ENAMEL OF GEOFFREY PLANTAGENET
When dealing with National Arms and the countries that use them it is best to begin with the older European monarchies, since this is where the practice originated. Two in particular, The United Kingdom and Sweden merit special attention because when their historical development is examined many aspects of the emergence of National Arms become clear.
The earliest Coat of Arms found in existence to date is that of Geoffrey Plantagenet, Count of Anjou, who was the father of King Henry II of England. The scribe Jean Rapicault relates the story of the count’s marriage to Princess Mathilda of England in 1127. When his royal father-in-law, King Henry I, bestowed the accolade upon him he hung a shield around his neck with gold lions on it. This very shield is clearly depicted on the enameled plate which was suspended above his tomb in Le Mans Cathedral in 1151(image above). The Chronique d’Ernoul refers to the Arms of the King of England in 1157, but unfortunately does not describe them. A shield does not appear on the seal of Henry II either. In 1189, however, the first Great Seal of Richard I, his son and successor, shows his mounted figure carrying a shield displaying a single lion rampant facing the sinister ( left ). Lions are particularly common among the Arms of the descendants of these early Plantagenets, and it is hard not to conclude that a lion Coat of Arms of some kind was used by King Henry II and by King Henry his grandfather before him.
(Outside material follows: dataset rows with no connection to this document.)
/-- A bank command that its controller holds until the bank can accept it (R251, R254). -/
structure DieCmd where
  /-- Opcode (R248). -/
  kind : Nat
  /-- Block of the bank's first plane (R244). -/
  blk0 : Nat
  /-- Block of its second plane (R244). -/
  blk1 : Nat
  /-- Page index (R244). -/
  page : Nat
  /-- Mode of an ERASE (R248). -/
  pslc : Bool
  /-- A program is marked for verification (R253). -/
  marked : Bool
  /-- SET_LEVELS: 0 for the tracked offsets, j for those with set j of the retry table added (R259). -/
  set : Nat
  /-- Order of arrival (R254). -/
  seq : Nat
  /-- A read that has been counted in FLS_SUSP_DENIED (R254). -/
  denied : Bool
  deriving DecidableEq, Repr

/-- A bank command that its controller holds until the bank can accept it, after reset. -/
def DieCmd.reset : DieCmd where
  kind := 0
  blk0 := 0
  blk1 := 0
  page := 0
  pslc := false
  marked := false
  set := 0
  seq := 0
  denied := false

/-- One bank of a die (R244, R249). -/
structure Bank where
  /-- FAIL (R249). -/
  fail : Bool
  /-- 0 ready, 1 sensing, 2 programming QLC, 3 programming pSLC, 4 erasing, 5 resetting (R250). -/
  op : Nat
  /-- 0 none, 1 SUSPEND issued, 2 suspended, 3 RESUME issued (R249). -/
  susp : Nat
  /-- The operation suspended (2 program, 4 erase) (R250). -/
  suspOp : Nat
  /-- CACHE_READY (R249). -/
  cacheReady : Bool
  /-- Opcode of the command in progress (R248). -/
  kind : Nat
  /-- Block of the bank's first plane (R244). -/
  blk0 : Nat
  /-- Block of its second plane (R244). -/
  blk1 : Nat
  /-- Page index (R244). -/
  page : Nat
  /-- Mode of the erase in progress (R245). -/
  pslc : Bool
  /-- The program in progress is marked for verification (R253). -/
  marked : Bool
  /-- The program belongs to the power-loss flush (R255). -/
  flush : Bool
  /-- Suspensions of the program in progress (R255). -/
  suspends : Nat
  /-- Reads served in this suspension (R254). -/
  served : Nat
  /-- Commands its controller holds, in order of arrival (R251). -/
  waiting : List DieCmd
  /-- Pages sensed since another command began to wait for a continuous read (R252). -/
  contLeft : Nat
  /-- Clave time at which the operation began (R250). -/
  startAt : Nat
  /-- Page of the suspended program (R254). -/
  suspPage : Nat
  /-- Block (first plane) of the suspended operation (R254). -/
  suspBlk0 : Nat
  /-- Block (second plane) of the suspended operation (R254). -/
  suspBlk1 : Nat
  /-- Read-level offsets of the sense in progress, or loaded for the next one (R258). -/
  levels : List Int
  /-- SET_LEVELS has loaded offsets for the next sense (R248). -/
  levelsSet : Bool
  /-- Set of the retry table in those offsets, 0 for none (R259). -/
  set : Nat
  /-- Steps by which the sense in progress shifts every level: MARGIN_STEPS in a MARGIN_READ (R253). -/
  margin : Nat
  /-- Cache register: the bank page sensed last, first plane first (R248). -/
  cache : List (BitVec 8)
  /-- The bank page of the program in progress (R248). -/
  data : List (BitVec 8)
  deriving DecidableEq, Repr

/-- One bank of a die, after reset. -/
def Bank.reset : Bank where
  fail := false
  op := 0
  susp := 0
  suspOp := 0
  cacheReady := true
  kind := 0
  blk0 := 0
  blk1 := 0
  page := 0
  pslc := false
  marked := false
  flush := false
  suspends := 0
  served := 0
  waiting := []
  contLeft := 0
  startAt := 0
  suspPage := 0
  suspBlk0 := 0
  suspBlk1 := 0
  levels := []
  levelsSet := false
  set := 0
  margin := 0
  cache := []
  data := []

/-- One plane block (R245). -/
structure PBlock where
  /-- Mode of its last erase (R245). -/
  pslc : Bool
  /-- Erases in QLC mode (R245). -/
  erases : Nat
  /-- Erases in pSLC mode (R245). -/
  pslcErases : Nat
  /-- Least page index not yet programmed (R248). -/
  nextPage : Nat
  /-- Pages left unreadable (R248). -/
  unreadable : List Nat
  /-- Erased since manufacture (R262). -/
  erased : Bool
  deriving DecidableEq, Repr

/-- One plane block, after reset. -/
def PBlock.reset : PBlock where
  pslc := false
  erases := 0
  pslcErases := 0
  nextPage := 0
  unreadable := []
  erased := false

/-- Tracked read levels of one bank-block (R258). -/
structure Levels where
  /-- Offsets, an absent one is 0 (R258). -/
  offs : List Int
  /-- Sums U_v (R258). -/
  ups : List Nat
  /-- Sums D_v (R258). -/
  downs : List Nat
  /-- Correcting hard-decision reads since the last adjustment (R258). -/
  reads : Nat
  deriving DecidableEq, Repr

/-- Tracked read levels of one bank-block, after reset. -/
def Levels.reset : Levels where
  offs := []
  ups := []
  downs := []
  reads := 0

/-- FLS_ registers of one channel. -/
structure ChCnt where
  /-- FLS_READS (R264). -/
  reads : Nat
  /-- FLS_PROGRAMS (R264). -/
  programs : Nat
  /-- FLS_ERASES (R264). -/
  erases : Nat
  /-- FLS_ERASE_SUSPENDS (R265). -/
  eraseSuspends : Nat
  /-- FLS_PROG_SUSPENDS (R265). -/
  progSuspends : Nat
  /-- FLS_SUSP_DENIED (R265). -/
  suspDenied : Nat
  /-- FLS_CONT_STOPS (R265). -/
  contStops : Nat
  /-- FLS_SOFT_READS (R266). -/
  softReads : Nat
  /-- FLS_RETRY_READS (R266). -/
  retryReads : Nat
  /-- FLS_PROG_FAILS (R266). -/
  progFails : Nat
  /-- FLS_ERASE_FAILS (R266). -/
  eraseFails : Nat
  /-- FLS_MARGIN_FAILS (R266). -/
  marginFails : Nat
  /-- FLS_SUSPEND_EN (R263). -/
  suspEn : Bool
  deriving DecidableEq, Repr

/-- FLS_ registers of one channel, after reset. -/
def ChCnt.reset : ChCnt where
  reads := 0
  programs := 0
  erases := 0
  eraseSuspends := 0
  progSuspends := 0
  suspDenied := 0
  contStops := 0
  softReads := 0
  retryReads := 0
  progFails := 0
  eraseFails := 0
  marginFails := 0
  suspEn := false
Lions could easily have been regarded as a royal emblem in the same way that the eagle represented the royal dignity. The Norwegian lion was adopted around the end of the 12th century, with the present form of the Coat of Arms coming into use in 1285. The lions of Denmark came into use in the 12th century also. In 1198 the second great Seal of Richard I of England displays three lions passant guardant which have remained the Arms of England ever since. The lion coat remained in use alone until 1340, when Edward III claimed the throne of France by right of his mother. To emphasize his claim on the Crown of France he quartered the Arms of France with those of England (image left); and thereby instituted an innovation, which was to endure for some centuries. His Successor Richard II, who placed himself under the patronage of Edward the Confessor, retained exactly the same arms but impaled this combined Coat of Arms with that posthumously attributed to his patron. This practice died with him. The succession of the Lancaster, York and Tudor sovereigns produced no more radical changes to the Arms other than a reduction of the number of fleur de lis to three. In addition to the shield the Royal Arms also include a crest and supporters. These took their present form at the beginning of the next century.